What you are asked to do: The response must contain every line from the records below that has "building".

Input material:

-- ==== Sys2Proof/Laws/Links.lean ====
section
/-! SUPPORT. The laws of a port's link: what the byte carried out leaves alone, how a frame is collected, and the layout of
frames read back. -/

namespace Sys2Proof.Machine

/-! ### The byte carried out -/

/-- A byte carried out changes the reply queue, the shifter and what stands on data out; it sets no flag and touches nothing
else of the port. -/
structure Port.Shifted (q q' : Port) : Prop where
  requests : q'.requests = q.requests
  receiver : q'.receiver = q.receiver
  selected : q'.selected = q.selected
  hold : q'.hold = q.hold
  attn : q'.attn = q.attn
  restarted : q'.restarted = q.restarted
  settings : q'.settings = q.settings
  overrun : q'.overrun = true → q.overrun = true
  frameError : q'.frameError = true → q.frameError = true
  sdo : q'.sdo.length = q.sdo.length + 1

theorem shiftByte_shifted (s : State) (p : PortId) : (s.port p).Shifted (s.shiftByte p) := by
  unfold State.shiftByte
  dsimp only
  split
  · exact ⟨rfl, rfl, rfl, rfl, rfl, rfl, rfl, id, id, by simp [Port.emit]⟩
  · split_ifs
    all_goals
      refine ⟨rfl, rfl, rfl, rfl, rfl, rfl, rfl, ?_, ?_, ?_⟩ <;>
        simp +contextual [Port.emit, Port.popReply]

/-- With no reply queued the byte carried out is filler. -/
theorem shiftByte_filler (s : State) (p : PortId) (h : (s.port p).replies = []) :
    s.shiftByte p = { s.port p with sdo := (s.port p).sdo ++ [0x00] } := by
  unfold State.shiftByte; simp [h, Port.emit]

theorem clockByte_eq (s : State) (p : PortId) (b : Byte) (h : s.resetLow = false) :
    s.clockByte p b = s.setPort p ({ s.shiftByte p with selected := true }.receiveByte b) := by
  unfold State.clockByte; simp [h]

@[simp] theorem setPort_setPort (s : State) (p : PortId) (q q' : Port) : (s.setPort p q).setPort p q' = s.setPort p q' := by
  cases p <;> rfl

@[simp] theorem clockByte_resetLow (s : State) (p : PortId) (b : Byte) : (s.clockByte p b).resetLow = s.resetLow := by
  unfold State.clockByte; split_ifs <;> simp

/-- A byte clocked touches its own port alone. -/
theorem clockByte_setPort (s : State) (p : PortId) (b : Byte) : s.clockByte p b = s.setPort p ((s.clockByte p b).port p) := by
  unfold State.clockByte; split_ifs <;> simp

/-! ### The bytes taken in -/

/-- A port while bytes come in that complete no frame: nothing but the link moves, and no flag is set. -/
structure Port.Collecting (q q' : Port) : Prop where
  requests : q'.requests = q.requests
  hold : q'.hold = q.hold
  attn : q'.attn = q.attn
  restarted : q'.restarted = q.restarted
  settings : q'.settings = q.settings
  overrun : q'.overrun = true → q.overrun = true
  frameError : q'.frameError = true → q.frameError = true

...

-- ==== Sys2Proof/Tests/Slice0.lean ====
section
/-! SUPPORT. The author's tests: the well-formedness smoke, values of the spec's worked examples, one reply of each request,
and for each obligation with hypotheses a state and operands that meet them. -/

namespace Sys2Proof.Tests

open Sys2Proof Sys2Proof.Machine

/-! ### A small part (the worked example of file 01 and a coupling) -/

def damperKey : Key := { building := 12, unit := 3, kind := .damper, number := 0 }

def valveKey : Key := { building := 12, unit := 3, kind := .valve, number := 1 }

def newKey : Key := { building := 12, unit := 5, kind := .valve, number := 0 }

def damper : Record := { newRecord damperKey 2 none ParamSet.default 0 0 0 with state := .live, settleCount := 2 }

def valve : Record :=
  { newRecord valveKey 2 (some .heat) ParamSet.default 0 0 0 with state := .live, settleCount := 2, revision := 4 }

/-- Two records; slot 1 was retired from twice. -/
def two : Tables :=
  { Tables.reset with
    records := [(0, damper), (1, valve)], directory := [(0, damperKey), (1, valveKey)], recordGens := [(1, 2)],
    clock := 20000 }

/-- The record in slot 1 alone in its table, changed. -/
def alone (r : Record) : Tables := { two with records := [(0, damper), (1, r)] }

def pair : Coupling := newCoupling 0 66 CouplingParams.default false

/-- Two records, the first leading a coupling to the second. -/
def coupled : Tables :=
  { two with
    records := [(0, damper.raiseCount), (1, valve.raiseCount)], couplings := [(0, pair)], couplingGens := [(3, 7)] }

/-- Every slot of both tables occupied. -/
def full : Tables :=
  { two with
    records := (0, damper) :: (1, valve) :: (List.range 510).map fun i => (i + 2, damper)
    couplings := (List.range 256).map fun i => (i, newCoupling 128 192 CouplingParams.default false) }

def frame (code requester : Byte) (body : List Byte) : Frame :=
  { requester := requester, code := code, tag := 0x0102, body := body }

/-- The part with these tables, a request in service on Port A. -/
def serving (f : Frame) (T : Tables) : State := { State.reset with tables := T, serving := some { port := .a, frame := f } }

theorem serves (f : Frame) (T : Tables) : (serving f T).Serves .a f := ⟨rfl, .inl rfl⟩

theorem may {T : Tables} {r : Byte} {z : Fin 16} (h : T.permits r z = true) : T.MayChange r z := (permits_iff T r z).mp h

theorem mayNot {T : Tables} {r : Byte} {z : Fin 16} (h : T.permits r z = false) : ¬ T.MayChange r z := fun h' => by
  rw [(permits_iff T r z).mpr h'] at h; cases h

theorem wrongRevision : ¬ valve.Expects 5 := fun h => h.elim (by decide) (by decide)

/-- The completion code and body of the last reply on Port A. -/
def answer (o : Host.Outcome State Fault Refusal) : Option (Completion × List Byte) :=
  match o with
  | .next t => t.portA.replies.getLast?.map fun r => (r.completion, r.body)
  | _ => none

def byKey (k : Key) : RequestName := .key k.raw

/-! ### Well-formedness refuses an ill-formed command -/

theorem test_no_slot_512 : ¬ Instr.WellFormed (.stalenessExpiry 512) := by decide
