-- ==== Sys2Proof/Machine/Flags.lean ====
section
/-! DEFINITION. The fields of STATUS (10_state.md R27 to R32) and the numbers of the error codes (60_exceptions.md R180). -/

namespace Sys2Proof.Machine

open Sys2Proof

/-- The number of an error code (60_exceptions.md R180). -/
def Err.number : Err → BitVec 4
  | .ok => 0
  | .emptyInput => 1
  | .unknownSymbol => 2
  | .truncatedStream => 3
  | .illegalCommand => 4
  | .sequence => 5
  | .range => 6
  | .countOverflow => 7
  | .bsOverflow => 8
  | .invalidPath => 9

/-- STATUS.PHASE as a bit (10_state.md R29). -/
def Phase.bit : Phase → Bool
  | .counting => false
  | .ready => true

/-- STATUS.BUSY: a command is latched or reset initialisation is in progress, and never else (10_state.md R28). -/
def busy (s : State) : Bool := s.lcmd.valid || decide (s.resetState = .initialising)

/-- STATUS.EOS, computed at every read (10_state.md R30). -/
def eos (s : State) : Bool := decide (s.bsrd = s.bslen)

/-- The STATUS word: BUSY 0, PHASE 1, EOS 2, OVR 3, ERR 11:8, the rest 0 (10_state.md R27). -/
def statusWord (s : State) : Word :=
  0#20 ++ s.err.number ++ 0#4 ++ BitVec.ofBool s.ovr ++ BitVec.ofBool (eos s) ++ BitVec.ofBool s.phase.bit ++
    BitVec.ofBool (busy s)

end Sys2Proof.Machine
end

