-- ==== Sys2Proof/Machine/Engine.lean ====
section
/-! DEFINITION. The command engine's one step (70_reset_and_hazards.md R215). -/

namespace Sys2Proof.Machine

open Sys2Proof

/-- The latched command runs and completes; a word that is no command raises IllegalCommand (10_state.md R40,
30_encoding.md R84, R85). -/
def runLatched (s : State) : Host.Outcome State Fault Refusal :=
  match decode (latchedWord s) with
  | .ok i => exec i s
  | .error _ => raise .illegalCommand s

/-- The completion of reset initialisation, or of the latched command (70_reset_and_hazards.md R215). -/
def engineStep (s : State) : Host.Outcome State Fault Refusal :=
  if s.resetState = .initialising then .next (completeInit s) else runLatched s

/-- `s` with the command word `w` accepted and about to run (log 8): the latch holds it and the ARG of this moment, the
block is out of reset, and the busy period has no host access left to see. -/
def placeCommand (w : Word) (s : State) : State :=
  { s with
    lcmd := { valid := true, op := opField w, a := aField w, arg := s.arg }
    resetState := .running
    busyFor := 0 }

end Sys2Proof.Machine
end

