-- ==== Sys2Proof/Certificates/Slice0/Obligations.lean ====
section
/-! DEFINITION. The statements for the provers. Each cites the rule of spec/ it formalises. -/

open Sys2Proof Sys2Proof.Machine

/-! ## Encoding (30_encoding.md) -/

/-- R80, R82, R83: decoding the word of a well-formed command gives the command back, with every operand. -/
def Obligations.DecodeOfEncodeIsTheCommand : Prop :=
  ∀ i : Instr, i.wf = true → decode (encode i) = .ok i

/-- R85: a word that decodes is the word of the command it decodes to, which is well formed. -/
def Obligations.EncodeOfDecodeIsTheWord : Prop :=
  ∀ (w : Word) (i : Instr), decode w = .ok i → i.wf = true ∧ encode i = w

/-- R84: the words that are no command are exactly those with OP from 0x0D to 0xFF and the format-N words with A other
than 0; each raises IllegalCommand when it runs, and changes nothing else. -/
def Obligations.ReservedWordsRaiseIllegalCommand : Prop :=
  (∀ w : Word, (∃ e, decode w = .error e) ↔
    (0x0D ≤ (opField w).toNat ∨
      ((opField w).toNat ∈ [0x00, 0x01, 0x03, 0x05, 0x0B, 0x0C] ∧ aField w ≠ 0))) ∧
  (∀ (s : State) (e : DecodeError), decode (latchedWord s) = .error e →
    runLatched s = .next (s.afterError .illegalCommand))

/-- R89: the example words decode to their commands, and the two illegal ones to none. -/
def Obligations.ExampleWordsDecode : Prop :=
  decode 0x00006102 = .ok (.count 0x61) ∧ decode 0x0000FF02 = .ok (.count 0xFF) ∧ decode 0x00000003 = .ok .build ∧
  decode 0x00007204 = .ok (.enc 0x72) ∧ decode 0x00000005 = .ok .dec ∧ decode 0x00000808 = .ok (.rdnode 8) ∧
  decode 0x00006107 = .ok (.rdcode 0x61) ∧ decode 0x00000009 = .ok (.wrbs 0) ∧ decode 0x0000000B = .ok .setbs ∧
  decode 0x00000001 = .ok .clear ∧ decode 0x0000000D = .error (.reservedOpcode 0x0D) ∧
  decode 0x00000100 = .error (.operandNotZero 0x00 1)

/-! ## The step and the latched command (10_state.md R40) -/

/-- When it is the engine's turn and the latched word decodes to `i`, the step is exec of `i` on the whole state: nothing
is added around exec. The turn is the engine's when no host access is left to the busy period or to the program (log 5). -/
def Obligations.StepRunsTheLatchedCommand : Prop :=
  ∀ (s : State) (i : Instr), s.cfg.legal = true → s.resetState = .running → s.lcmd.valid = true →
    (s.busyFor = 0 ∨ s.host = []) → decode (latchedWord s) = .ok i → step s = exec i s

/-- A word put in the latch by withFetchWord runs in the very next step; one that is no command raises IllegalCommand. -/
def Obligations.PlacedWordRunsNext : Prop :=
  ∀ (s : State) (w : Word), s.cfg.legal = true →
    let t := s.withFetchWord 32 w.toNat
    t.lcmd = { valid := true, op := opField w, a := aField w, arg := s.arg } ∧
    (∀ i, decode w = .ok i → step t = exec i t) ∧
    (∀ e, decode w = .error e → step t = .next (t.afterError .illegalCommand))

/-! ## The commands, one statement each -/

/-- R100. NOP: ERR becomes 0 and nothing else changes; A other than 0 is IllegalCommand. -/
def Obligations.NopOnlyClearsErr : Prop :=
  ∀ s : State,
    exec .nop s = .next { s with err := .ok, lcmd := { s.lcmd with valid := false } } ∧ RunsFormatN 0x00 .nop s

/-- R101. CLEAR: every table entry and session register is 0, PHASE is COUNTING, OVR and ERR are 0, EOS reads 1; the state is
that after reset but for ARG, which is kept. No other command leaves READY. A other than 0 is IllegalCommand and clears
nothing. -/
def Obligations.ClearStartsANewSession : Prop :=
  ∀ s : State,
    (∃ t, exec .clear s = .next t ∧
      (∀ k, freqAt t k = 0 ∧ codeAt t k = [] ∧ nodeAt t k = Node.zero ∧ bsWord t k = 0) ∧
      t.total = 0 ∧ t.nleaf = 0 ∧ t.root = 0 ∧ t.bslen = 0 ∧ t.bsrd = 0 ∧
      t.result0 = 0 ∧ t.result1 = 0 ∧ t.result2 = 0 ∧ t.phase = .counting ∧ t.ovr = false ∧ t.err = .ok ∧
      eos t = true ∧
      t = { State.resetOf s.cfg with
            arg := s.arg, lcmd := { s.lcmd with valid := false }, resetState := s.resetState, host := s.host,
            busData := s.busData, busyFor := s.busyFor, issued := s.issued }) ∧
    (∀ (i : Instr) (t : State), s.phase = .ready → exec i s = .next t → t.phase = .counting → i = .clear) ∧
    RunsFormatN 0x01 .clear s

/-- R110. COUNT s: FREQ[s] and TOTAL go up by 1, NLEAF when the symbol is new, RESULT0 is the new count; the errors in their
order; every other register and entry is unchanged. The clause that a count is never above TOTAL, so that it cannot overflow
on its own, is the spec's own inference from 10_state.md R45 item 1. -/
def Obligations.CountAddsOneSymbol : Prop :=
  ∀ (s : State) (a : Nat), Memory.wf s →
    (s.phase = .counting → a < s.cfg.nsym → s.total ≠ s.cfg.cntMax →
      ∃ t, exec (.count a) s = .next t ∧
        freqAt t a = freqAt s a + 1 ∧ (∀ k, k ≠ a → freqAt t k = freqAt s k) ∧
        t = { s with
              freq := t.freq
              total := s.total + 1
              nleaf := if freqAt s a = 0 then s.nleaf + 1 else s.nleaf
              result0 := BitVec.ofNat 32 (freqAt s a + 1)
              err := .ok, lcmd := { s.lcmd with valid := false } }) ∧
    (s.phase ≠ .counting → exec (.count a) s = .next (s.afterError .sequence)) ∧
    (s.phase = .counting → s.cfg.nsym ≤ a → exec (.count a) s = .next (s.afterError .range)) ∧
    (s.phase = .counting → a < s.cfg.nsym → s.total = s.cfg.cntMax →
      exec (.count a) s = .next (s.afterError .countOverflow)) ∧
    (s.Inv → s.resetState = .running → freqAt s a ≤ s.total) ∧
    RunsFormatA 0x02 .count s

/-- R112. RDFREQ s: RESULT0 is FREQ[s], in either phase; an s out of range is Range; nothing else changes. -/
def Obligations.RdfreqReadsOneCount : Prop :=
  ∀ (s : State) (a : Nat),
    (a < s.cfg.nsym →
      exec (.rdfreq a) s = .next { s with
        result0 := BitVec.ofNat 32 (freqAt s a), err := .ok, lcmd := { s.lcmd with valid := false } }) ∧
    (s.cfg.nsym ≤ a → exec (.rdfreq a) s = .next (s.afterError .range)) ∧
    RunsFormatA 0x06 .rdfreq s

Solution for this task:
def damperKey : Key := { building := 12, unit := 3, kind := .damper, number := 0 }
def valveKey : Key := { building := 12, unit := 3, kind := .valve, number := 1 }
def newKey : Key := { building := 12, unit := 5, kind := .valve, number := 0 }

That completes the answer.